Problem statement >>
Please copy each line of the listing below in which the word "recNo" appears.

[Data shown — start]

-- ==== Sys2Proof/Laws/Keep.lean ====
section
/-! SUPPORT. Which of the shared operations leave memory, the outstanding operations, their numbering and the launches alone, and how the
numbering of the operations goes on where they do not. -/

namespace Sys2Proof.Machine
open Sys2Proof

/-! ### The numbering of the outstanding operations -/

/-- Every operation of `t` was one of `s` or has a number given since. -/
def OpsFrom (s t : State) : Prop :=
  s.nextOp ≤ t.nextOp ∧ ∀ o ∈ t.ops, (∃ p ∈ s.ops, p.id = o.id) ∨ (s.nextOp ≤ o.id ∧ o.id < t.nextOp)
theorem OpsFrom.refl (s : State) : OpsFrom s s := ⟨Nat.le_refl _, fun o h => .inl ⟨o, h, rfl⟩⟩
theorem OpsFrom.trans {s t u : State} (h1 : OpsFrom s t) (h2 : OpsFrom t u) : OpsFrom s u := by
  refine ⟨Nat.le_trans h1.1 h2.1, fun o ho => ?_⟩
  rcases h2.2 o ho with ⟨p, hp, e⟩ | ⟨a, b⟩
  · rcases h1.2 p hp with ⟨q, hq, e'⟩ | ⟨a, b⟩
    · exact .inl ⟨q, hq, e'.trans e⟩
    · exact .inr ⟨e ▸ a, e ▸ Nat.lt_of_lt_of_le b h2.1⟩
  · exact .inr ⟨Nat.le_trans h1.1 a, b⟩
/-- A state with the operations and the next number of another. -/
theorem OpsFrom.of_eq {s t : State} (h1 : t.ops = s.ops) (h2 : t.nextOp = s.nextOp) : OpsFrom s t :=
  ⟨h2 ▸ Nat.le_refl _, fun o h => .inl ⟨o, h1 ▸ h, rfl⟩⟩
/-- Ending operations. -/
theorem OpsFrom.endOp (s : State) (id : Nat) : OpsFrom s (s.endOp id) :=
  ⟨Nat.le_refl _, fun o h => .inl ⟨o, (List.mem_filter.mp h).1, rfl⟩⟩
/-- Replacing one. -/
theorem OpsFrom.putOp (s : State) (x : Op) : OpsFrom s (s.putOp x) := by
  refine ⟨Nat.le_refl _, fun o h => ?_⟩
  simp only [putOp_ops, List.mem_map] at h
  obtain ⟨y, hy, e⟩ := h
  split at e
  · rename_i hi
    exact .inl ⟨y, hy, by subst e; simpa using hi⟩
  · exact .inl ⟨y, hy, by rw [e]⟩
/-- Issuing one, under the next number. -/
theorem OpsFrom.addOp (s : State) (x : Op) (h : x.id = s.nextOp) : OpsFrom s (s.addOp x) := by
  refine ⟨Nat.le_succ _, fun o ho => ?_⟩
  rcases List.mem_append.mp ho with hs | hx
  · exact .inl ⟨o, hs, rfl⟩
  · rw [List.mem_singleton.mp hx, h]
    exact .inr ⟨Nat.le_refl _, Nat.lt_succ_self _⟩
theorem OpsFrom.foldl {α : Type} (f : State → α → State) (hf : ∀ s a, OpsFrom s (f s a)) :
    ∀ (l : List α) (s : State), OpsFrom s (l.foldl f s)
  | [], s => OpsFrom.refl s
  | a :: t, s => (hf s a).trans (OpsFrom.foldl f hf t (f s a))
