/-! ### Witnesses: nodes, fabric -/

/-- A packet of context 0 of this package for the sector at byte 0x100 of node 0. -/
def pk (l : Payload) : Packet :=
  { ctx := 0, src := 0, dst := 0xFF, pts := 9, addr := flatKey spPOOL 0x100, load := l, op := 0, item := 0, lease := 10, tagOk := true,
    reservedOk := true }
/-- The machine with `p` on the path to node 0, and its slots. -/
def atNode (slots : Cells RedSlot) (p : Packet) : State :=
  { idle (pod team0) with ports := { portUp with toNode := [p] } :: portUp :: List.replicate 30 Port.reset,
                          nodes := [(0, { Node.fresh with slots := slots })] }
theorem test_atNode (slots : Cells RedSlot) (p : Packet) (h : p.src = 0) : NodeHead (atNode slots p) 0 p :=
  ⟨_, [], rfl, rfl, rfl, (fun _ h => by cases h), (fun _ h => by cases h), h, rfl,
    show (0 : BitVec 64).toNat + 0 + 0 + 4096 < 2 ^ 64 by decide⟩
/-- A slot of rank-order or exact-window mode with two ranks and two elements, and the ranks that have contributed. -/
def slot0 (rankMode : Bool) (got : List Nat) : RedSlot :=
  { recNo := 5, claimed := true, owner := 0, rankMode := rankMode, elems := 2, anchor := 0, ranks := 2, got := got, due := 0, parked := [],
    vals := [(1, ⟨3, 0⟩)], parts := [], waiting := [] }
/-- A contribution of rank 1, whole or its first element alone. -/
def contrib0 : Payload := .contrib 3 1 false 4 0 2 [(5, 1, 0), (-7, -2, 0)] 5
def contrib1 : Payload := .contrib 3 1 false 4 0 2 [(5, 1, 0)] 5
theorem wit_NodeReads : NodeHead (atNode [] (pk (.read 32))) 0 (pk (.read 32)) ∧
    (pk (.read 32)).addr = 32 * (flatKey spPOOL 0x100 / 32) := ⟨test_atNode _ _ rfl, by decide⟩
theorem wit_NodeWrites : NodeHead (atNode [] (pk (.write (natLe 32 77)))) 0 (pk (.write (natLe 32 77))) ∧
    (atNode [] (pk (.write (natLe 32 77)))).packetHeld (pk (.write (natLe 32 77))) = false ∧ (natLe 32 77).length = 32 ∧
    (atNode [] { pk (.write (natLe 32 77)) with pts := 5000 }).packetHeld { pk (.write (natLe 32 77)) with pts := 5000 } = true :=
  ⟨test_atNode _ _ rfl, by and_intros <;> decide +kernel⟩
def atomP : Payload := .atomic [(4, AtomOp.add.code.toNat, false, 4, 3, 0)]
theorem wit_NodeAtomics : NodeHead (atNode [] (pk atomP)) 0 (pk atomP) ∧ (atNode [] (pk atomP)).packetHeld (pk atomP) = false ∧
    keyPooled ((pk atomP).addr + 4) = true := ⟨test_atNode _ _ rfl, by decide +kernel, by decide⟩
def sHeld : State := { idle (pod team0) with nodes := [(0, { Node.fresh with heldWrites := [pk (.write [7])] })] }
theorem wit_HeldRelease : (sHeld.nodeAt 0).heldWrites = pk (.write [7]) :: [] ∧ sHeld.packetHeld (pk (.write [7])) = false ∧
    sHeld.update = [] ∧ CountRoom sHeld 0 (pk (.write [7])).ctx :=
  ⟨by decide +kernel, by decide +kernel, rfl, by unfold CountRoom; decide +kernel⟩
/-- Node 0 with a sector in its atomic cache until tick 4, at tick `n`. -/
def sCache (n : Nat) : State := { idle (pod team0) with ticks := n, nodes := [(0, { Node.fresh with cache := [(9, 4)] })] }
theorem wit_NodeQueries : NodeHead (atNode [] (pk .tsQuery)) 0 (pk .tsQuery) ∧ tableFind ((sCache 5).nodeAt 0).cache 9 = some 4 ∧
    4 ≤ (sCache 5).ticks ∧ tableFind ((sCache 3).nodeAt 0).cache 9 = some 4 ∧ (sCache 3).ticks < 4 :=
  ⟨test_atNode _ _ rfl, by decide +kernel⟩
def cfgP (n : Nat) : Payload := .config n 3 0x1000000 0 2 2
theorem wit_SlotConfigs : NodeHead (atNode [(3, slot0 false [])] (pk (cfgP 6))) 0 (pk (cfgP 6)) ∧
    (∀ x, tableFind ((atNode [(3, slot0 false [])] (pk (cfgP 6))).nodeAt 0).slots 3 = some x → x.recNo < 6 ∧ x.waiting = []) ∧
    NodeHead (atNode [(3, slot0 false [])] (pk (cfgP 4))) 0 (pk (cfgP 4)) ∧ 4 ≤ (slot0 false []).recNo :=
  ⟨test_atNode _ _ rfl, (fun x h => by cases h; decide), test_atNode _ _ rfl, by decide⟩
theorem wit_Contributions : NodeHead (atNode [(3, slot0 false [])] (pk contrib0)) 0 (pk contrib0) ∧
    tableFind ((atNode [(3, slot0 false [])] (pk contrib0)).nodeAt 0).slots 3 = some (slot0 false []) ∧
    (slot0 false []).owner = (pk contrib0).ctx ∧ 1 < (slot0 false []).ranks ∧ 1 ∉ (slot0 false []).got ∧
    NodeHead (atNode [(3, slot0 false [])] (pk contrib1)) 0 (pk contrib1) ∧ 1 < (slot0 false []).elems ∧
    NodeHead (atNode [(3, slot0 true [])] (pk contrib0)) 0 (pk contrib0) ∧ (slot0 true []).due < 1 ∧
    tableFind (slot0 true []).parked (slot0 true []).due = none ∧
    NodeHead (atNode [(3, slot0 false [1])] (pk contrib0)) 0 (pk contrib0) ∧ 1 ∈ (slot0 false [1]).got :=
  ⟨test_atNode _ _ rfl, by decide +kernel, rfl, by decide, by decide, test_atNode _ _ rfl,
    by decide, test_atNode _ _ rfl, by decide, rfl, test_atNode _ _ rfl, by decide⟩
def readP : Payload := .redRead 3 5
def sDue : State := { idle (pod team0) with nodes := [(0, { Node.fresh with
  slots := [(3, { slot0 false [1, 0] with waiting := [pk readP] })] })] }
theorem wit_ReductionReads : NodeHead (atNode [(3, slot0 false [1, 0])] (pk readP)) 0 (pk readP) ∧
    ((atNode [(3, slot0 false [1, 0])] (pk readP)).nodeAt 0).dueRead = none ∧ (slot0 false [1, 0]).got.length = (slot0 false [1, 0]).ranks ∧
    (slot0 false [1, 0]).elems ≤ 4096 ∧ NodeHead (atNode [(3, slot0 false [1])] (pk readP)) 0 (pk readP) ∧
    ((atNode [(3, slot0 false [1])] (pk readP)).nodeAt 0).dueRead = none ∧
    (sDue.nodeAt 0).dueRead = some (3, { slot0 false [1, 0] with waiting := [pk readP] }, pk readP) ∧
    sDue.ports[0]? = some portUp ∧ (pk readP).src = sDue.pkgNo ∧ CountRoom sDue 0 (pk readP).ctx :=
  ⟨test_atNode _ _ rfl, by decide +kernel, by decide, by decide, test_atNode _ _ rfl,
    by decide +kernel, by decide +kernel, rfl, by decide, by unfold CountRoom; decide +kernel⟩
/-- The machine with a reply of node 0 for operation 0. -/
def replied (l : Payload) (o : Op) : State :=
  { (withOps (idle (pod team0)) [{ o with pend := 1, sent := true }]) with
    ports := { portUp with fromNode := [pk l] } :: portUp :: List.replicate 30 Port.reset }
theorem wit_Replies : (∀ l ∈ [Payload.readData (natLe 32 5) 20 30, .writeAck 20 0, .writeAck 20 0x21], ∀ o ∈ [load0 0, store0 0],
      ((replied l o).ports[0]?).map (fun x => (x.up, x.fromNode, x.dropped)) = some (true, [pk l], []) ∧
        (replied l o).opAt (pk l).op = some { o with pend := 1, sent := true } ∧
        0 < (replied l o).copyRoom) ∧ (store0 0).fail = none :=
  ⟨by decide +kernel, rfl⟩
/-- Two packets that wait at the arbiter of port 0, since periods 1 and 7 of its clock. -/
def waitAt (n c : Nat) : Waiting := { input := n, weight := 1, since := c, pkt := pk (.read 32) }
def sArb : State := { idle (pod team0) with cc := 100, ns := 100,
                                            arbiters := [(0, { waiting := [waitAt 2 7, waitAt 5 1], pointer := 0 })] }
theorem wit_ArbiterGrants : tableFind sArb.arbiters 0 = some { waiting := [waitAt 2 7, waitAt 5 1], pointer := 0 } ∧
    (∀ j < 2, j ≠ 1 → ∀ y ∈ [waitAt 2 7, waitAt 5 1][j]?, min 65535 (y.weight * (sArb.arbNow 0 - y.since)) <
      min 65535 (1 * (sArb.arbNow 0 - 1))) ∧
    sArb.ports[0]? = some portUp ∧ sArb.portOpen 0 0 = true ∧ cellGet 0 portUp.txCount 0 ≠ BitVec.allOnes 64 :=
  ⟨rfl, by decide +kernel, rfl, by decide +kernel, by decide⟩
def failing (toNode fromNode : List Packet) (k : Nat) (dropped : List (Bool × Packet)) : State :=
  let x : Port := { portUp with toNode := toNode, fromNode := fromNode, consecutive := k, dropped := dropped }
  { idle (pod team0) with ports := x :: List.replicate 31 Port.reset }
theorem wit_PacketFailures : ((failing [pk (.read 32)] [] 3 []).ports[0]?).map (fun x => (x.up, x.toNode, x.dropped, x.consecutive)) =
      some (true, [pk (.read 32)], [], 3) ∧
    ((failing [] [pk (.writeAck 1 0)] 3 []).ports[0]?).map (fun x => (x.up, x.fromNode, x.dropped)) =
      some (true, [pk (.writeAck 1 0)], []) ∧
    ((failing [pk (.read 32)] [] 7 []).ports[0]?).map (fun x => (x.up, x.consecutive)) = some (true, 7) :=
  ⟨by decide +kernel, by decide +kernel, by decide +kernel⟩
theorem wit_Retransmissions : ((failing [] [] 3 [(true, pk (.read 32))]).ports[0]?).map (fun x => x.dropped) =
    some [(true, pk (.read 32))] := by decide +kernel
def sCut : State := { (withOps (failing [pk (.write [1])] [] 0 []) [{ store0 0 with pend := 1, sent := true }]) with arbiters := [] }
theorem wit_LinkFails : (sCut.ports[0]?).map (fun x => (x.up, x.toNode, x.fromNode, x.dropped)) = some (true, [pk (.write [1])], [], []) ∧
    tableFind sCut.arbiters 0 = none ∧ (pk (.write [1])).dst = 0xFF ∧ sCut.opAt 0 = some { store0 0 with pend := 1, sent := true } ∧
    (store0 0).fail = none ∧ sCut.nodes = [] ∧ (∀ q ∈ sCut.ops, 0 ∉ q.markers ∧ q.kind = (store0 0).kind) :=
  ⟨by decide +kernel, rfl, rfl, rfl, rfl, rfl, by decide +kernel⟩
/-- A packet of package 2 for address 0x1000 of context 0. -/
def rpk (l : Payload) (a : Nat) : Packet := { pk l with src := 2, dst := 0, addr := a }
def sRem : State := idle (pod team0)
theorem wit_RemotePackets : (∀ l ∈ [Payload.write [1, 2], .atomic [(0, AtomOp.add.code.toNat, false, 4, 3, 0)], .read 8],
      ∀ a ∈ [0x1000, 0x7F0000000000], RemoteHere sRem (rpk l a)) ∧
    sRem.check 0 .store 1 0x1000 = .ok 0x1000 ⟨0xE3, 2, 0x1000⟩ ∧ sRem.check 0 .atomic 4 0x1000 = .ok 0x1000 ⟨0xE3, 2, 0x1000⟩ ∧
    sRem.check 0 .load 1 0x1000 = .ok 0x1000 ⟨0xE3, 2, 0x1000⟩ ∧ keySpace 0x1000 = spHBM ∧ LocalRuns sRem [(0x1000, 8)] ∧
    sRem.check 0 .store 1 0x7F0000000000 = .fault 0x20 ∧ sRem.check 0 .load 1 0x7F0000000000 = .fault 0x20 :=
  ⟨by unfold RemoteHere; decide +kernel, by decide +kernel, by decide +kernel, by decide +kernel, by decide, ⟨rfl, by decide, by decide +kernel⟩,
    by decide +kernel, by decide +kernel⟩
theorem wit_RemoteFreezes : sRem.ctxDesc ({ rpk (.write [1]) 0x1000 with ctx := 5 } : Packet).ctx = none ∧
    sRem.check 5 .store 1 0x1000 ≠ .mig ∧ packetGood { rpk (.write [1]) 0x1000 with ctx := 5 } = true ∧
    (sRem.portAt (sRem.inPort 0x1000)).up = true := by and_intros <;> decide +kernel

[Data shown — finish]

Exercise solution >>
  { recNo := 5, claimed := true, owner := 0, rankMode := rankMode, elems := 2, anchor := 0, ranks := 2, got := got, due := 0, parked := [],
    (∀ x, tableFind ((atNode [(3, slot0 false [])] (pk (cfgP 6))).nodeAt 0).slots 3 = some x → x.recNo < 6 ∧ x.waiting = []) ∧
    NodeHead (atNode [(3, slot0 false [])] (pk (cfgP 4))) 0 (pk (cfgP 4)) ∧ 4 ≤ (slot0 false []).recNo :=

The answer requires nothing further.